There’s a catch, though: oxy-acetylene is more expensive, requires changes in production processes, and comes with higher safety and handling requirements. While acetylene can be produced without crude oil, India depends heavily on limestone imports for this route, and nearly 94% of that supply also comes from the Middle East, creating a parallel supply risk, according to the report. 

Higher prices add to demand woes

The second point that the brokerage firm highlights is rising AC prices. Companies have already implemented price hikes of 5–10% at the retail level, with some brands taking increases of up to 9–12% in response to rising input costs.

These increases are being driven by a combination of factors: currency depreciation, higher commodity prices and regulatory changes such as tighter energy efficiency norms, the report noted. The result is what the report describes as a cost-heavy environment for both manufacturers and buyers.

However, companies are not able to fully pass on these costs. Intense competition and the growing presence of private labels are forcing brands to absorb part of the increase, leading to margin pressure even as prices rise, the report acknowledged.

Weather volatility disrupts early demand

The summer season has started unevenly, with demand proving highly sensitive to weather patterns. North India saw a strong pickup in mid-February, but unseasonal rains in March have cooled temperatures and disrupted momentum, the report said.

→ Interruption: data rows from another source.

theorem Keeps.openSession {port : Nat} {hd : CtlHdr} {b : OpenBody} (h : Evolves r s) : Keeps r (execOpenSession port hd b s) := by
  unfold execOpenSession
  refine .ite (.ok h.takeInbox) ?_
  dsimp only
  split
  · exact .ok h.takeInbox.reply
  · refine .ite (.ok h.takeInbox.reply) (.ite (.ok h.takeInbox.reply) (.ite (.ok h.takeInbox.reply)
      (.ite ?_ (.ok (.respond (.mirror (.same rfl (Yields.fst (.ite (.mk h.takeInbox) h.takeInbox.makeQp)))))))))
    split
    · exact .ok h.takeInbox.reply
    · exact .ite (.ok h.takeInbox.reply) (.ok (.respond (.ackTo (.mirror (.same rfl
        (Yields.fst (.ite (.mk h.takeInbox) h.takeInbox.makeQp)))))))

theorem Keeps.closeSession {port : Nat} {hd : CtlHdr} (h : Evolves r s) : Keeps r (execCloseSession port hd s) := by
  unfold execCloseSession
  refine .ok (h.takeInbox.onSession (fun _ _ h => ?_))
  dsimp only
  split
  · exact h.respond
  · exact .mirror (.whenNot (.same rfl h.respond) (.same rfl))

theorem Keeps.ack {port : Nat} {hd : CtlHdr} (h : Evolves r s) : Keeps r (execAck port hd s) :=
  .ok (h.takeInbox.onSession (fun _ _ h => h))

theorem Keeps.submit {port : Nat} {hd : CtlHdr} {b : SubmitBody} (h : Evolves r s) : Keeps r (execSubmit port hd b s) := by
  unfold execSubmit
  refine .ok (h.takeInbox.onSession (fun _ _ h => .ite h.respond (.ite h.respond (.ite h.respond ?_))))
  split
  · exact .ite h.updReq h.respond
  · exact .ite h.respond (.whenNot (.same rfl h.mirror) (·.acceptReq))

theorem Evolves.clientOpFrame {port kind : Nat} {hd : CtlHdr} {req ttl : Nat} (h : Evolves r s) : Evolves r
    (clientOpFrame port kind hd req ttl s) := by
  unfold Sys2Proof.Machine.clientOpFrame
  refine h.takeInbox.onSession (fun _ _ h => .ite h.respond ?_)
  split
  · exact h.respond
  · exact .ite h.respond (.raiseP (.same rfl h))

theorem Keeps.cancel {port : Nat} {hd : CtlHdr} {req : Nat} (h : Evolves r s) : Keeps r (execCancel port hd req s) :=
  .ok h.clientOpFrame

theorem Keeps.pause {port : Nat} {hd : CtlHdr} {req ttl : Nat} (h : Evolves r s) : Keeps r (execPause port hd req ttl s) :=
  .ok h.clientOpFrame

theorem Keeps.resume {port : Nat} {hd : CtlHdr} {req : Nat} (h : Evolves r s) : Keeps r (execResume port hd req s) :=
  .ok h.clientOpFrame

theorem Keeps.ttlExpiry {req : Nat} (h : Evolves r s) : Keeps r (execTtlExpiry req s) := by
  unfold execTtlExpiry
  split
  · exact .ok h
  · exact .ite (.ok h.raiseP) (.ok h)

theorem Keeps.query {port : Nat} {hd : CtlHdr} {act : Session → State → State} (h : Evolves r s)
    (hact : ∀ x u, Evolves r u → Evolves r (act x u)) : Keeps r (query port hd s act) :=
  .ok (h.takeInbox.onSession hact)

theorem Keeps.inventory {port : Nat} {hd : CtlHdr} (h : Evolves r s) : Keeps r (execInventory port hd s) :=
  .query h (fun _ _ h => h.respond)

theorem Keeps.attestCert {port : Nat} {hd : CtlHdr} {nonce : List Byte} (h : Evolves r s) : Keeps r (execAttestCert port hd nonce s) :=
  .query h (fun _ _ h => .ite h.askCert h.respond)

theorem Keeps.sessionState {port : Nat} {hd : CtlHdr} (h : Evolves r s) : Keeps r (execSessionState port hd s) :=
  .query h (fun _ _ h => .ite h.respond h.respond)

theorem Keeps.dumpRead {port : Nat} {hd : CtlHdr} {offset : Nat} (h : Evolves r s) : Keeps r (execDumpRead port hd offset s) :=
  .query h (fun _ _ h => .ite h.respond (.ite h.respond (.ite h.respond h.respond)))

/-! ### The functions of Machine/Image.lean -/

theorem Evolves.takeShaped {slot inp : Nat} {b : InBind} {good : Tile → Bool} (h : Evolves r s) : Evolves r
    (s.takeShaped slot inp b good) := by
  unfold State.takeShaped
  split
  · exact h.upstreamEnd
  · exact .ite h.takeTile.releaseTo h.finish

theorem Evolves.rasterEnd {slot total tiles : Nat} (h : Evolves r s) : Evolves r (s.rasterEnd slot total tiles) := by
  unfold State.rasterEnd
  split
  · exact h
  · exact .ite h.reach h.settle

theorem Evolves.rasterStep {slot : Nat} {c : Tracked} {d : MapDim} {total need : Nat} {form : State → State} (h : Evolves r s)
    (hform : ∀ u, Evolves r u → Evolves r (form u)) : Evolves r (s.rasterStep slot c d total need form) := by
  unfold State.rasterStep
  split
  · exact h
  · exact .ite (h.when (fun h => .rasterEnd (hform _ h))) h.takeShaped.rasterEnd

theorem Evolves.convOpen {slot : Nat} {c : Tracked} (h : Evolves r s) : Evolves r (s.convOpen slot c) := by
  unfold State.convOpen
  split
  · exact h.finish
  · exact h
  · exact .ite h.finish (h.openRanges (fun _ _ h => h.engineOpened))

theorem Evolves.convForm {slot : Nat} {tc : Tracked} {c : ConvCfg} {xs ws : List Tile} {sl : Nat} (h : Evolves r s) : Evolves r
    (s.convForm slot tc c xs ws sl) :=
  .formTile (.gather (h.when (·.count)))

theorem Evolves.convStep {slot : Nat} {tc : Tracked} {c : ConvCfg} (h : Evolves r s) : Evolves r (s.convStep slot tc c) := by
  unfold State.convStep
  split
  · dsimp only
    split
    · exact h.takeShaped
    · exact .ite h.takeShaped (h.rasterStep (fun _ h => h.convForm))
  · exact h

theorem Keeps.conv {slot : Nat} (h : Evolves r s) : Keeps r (execConv slot s) := by
  unfold execConv
  split
  · exact .ok h
  · refine .ite (.ok h.convOpen) ?_
    split
    · exact .ok h
    · exact .ok h.convStep

theorem Keeps.pool {slot : Nat} (h : Evolves r s) : Keeps r (execPool slot s) := by
  unfold execPool
  split
  · exact .ok h
  · refine .ite ?_ (.ok (h.rasterStep (fun _ h => .formTile (.gather (h.when (·.count))))))
    split
    · exact .ok h.finish
    · exact .ok (h.openRanges (fun _ _ h => h.engineOpened))

theorem Keeps.argmax {slot : Nat} (h : Evolves r s) : Keeps r (execArgmax slot s) := by
  unfold execArgmax
  split
  · exact .ok h
  · exact .ite (.ite (.ok h.finish) (.ite (.ok h.finish) (.ok h.engineOpened))) (.ok
      (h.rasterStep (fun _ h => h.count.gather.formTile.when (·.formTile))))

theorem Evolves.fusedForm {slot : Nat} {c : Tracked} {ls : List Layer} {ts : List Tile} {b i total : Nat} (h : Evolves r s) : Evolves r
    (s.fusedForm slot c ls ts b i total) :=
  .formTile (.gather (h.when (·.count)))

theorem Evolves.fusedStep {slot : Nat} {c : Tracked} {ls : List Layer} (h : Evolves r s) : Evolves r (s.fusedStep slot c ls) := by
  unfold State.fusedStep
  split
  · exact h
  · exact .ite h.fusedForm.rasterEnd (h.when (·.takeShaped.rasterEnd))

theorem Keeps.fused {slot : Nat} (h : Evolves r s) : Keeps r (execFused slot s) := by
  unfold execFused
  split
  · exact .ok h
  · refine .ite ?_ (.ok h.fusedStep)
    split
    · exact .ok h.finish
    · exact .ok (h.openRanges (fun _ _ h => h.engineOpened))

/-! ### The functions of Machine/Rdma.lean -/

theorem Keeps.rread {slot : Nat} (h : Evolves r s) : Keeps r (execRread slot s) := by
  unfold execRread
  split
  · exact .ok h
  · dsimp only
    split
    · exact .ok h.finish
    · split
      · exact Evolves.use (.formTile (.updCmd (.same rfl h))) fun h => .ok (.ite h.reach h.settle)
      · exact .ite (.ok h.updCmd.issue) (.ok h)

theorem Keeps.rwrite {slot : Nat} (h : Evolves r s) : Keeps r (execRwrite slot s) := by
  unfold execRwrite
  split
  · exact .ok h
  · dsimp only
    split
    · exact .ok h.finish
    · split
      · exact .ok h.upstreamEnd
      · exact .ok h.takeTile.releaseTo.issue.updCmd

/-- The number of a packet is kept apart: what it computes with is too large to be unfolded. -/
theorem Keeps.rdmaResponse {qpn : Nat} {q : RdmaResp} (h : Evolves r s) : Keeps r (execRdmaResponse qpn q s) := by
  obtain ⟨psn, hpsn⟩ : ∃ f, f = psnOf := ⟨_, rfl⟩
  unfold execRdmaResponse
  rw [← hpsn]
  clear hpsn
  dsimp only
  split
  · exact .ok (.same rfl h)
  · refine .ite (.ok (.same rfl h)) ?_
    split
    · split
      · exact .ok (.same rfl h)
      · exact .ite (.ok (.settleWrites (.same rfl (.same rfl h)))) (.ok (.same rfl h))
    · split
      · exact .ok (.same rfl h)
      · exact .ok (.settleWrites (.same rfl (.same rfl h)))
    · split
      · exact .ok (.same rfl h)
      · exact .ok (.resend (.settleWrites (.same rfl (.same rfl h))))
    · exact .ok (.qpError (.same rfl h))

theorem Keeps.rdmaRetryTimeout {qpn : Nat} (h : Evolves r s) : Keeps r (execRdmaRetryTimeout qpn s) := by
  unfold execRdmaRetryTimeout
  split
  · exact .ok h
  · exact .ite (.ite (.ok h.qpError) (.ok (.resend (.same rfl h)))) (.ok h)

theorem Keeps.congestionNotification {qpn : Nat} (h : Evolves r s) : Keeps r (execCongestionNotification qpn s) := by
  unfold execCongestionNotification
  dsimp only
  split
  · exact .ite (.ok (.same rfl (.same rfl h))) (.ok (.same rfl h))
  · exact .ok (.same rfl h)

theorem Keeps.rateIncrease {qpn : Nat} (h : Evolves r s) : Keeps r (execRateIncrease qpn s) := by
  unfold execRateIncrease
  split
  · exact .ite (.ok (.same rfl h)) (.ok h)
  · exact .ok h

/-- By the branch that answered. -/
theorem Evolves.of_ite {p : Prop} {_ : Decidable p} {a b : Option State} (e : (if p then a else b) = some t)
    (ha : a = some t → Evolves r t) (hb : b = some t → Evolves r t) : Evolves r t := by
  split at e
  · exact ha e
  · exact hb e

theorem Evolves.resultRecord {l : List Byte} (h : Evolves r s) (e : s.resultRecord l = some t) : Evolves r t := by
  unfold State.resultRecord at e
  refine .of_ite e (fun e => Option.some.inj e ▸ h) fun e => ?_
  dsimp only at e
  split at e
  · cases e
  · refine .of_ite e (fun e => ?_) fun e => ?_
    · exact Option.some.inj e ▸ .when h fun h => .mirror (.same (by with_reducible rfl) h)
    split at e
    · cases e
    · refine .of_ite e nofun fun e => .of_ite e (fun e => Option.some.inj e ▸ h) fun e => ?_
      rw [← Option.some.inj e]
      exact .ite h.updReq.retain h.updReq.retain

theorem Evolves.resultRecords {ls : List (List Byte)} (h : Evolves r s) (e : s.resultRecords ls = some t) : Evolves r t := by
  induction ls generalizing s with
  | nil => cases e; exact h
  | cons l ls ih =>
    rw [State.resultRecords] at e
    split at e
    · next e' => exact ih (h.resultRecord e') e
    · cases e

theorem Keeps.result {slot : Nat} (h : Evolves r s) : Keeps r (execResult slot s) := by
  unfold execResult
  split
  · exact .ok h
  · split
    · exact .ok h.upstreamEnd
    · refine .ite (.ok h.finish) ?_
      split
      · exact .ok h.finish
      · next e => exact .ok ((h.resultRecords e).takeTile.releaseTo.when (·.reach))

theorem Keeps.resultRingWrite {session : Nat} (h : Evolves r s) : Keeps r (execResultRingWrite session s) := by
  unfold execResultRingWrite
  split
  · exact .ok h
  · dsimp only
    split
    · exact .ok h
    · exact .ite (.ok (.issue (.same rfl h))) (.ok h)

/-! ### The functions of Machine/Update.lean -/

theorem Evolves.fwResult {st : Nat} (h : Evolves r s) : Evolves r (s.fwResult st) :=
  h.fset

theorem Keeps.fwOp {port : Nat} {hd : CtlHdr} {act : State → State × Nat} (h : Evolves r s) (hact : ∀ u, Evolves r u → Yields r (act u))
    : Keeps r (fwOp port hd s act) :=
  .ok (h.takeInbox.onSession (fun _ _ h => .ite (.respond (.fwResult (Yields.fst (hact _ h)))) h.respond))

theorem Evolves.programBlock {b : FwBody} (h : Evolves r s) : Evolves r (s.programBlock b) := by
  unfold State.programBlock
  refine .ite (.same rfl h) (.fset ?_)
  split
  · exact .setReg (.fset (.same rfl h))
  · exact .fset (.same rfl h)

theorem Evolves.programFails {settings : Bool} (h : Evolves r s) : Yields r (s.programFails settings) := by
  unfold State.programFails
  exact .mk (by with_reducible exact h.bump.reportFault)

theorem Keeps.fwData {port : Nat} {hd : CtlHdr} {b : FwBody} (h : Evolves r s) : Keeps r (execFwData port hd b s) := by
  unfold execFwData
  refine .fwOp h (fun _ h => .ite (.mk h) (.ite (.mk h) ?_))
  split
  · exact .ite (.mk h) (.mk h)
  · exact .ite h.programFails (.mk h.programBlock)

theorem Evolves.verifySettings {fails : Bool} (h : Evolves r s) : Yields r (s.verifySettings fails) := by
  unfold State.verifySettings
  dsimp only
  split
  · exact .mk (.same rfl h)
  · exact .ite (Evolves.programFails (.same rfl h)) (.ite (.mk (.same rfl (.same rfl h))) (.mk (.same rfl (.same rfl h))))

theorem Keeps.fwVerify {port : Nat} {hd : CtlHdr} {b : FwBody} (h : Evolves r s) : Keeps r (execFwVerify port hd b s) :=
  .fwOp h (fun _ h => .ite (.mk h) (.ite (.ite h.verifySettings (.mk h)) (.ite (.mk h)
      (.ite (.mk h) (.ite (.mk h.fset) (.mk h.stageErase))))))

theorem Keeps.fwActivate {port : Nat} {hd : CtlHdr} {b : FwBody} (h : Evolves r s) : Keeps r (execFwActivate port hd b s) :=
  .fwOp h (fun _ h => .ite (.mk h) (.ite (.mk h) (.ite (.mk h) (.ite (.mk h) (.mk (.same rfl h.setReg.fset))))))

Across regions, sales trends have remained inconsistent, with channel partners reporting slower-than-expected demand and holding slightly elevated inventory levels. As a result, dealers are cautious about building stock ahead of the peak season, the report noted.

The report further added that while overall temperatures are marginally higher year-on-year, regional variations, particularly cooler conditions in parts of the south and rainfall in the north, have delayed a broad-based demand recovery.

Growth muted in near-term, but recovery possible

Given this backdrop, Nuvama expects modest revenue growth for AC brands in the March quarter, with margins under pressure due to cost inflation and under-utilisation of capacity. The outlook is more challenging for EMS players, which are more exposed to both supply disruptions and input cost volatility.

Still, the brokerage sees room for recovery. It expects weather conditions to improve from April, with El Niño likely to persist through June–July, potentially leading to a stronger and more prolonged summer season that could revive demand and help clear channel inventory, as per the report. 

Brokerage sees opportunity in recent weakness

Despite the near-term headwinds, Nuvama remains constructive on the sector’s medium-term prospects. It has recommended using the recent correction to accumulate stocks such as Amber Enterprises, PG Electroplast and Havells, citing long-term drivers such as low AC penetration, rising incomes and growing demand from smaller cities.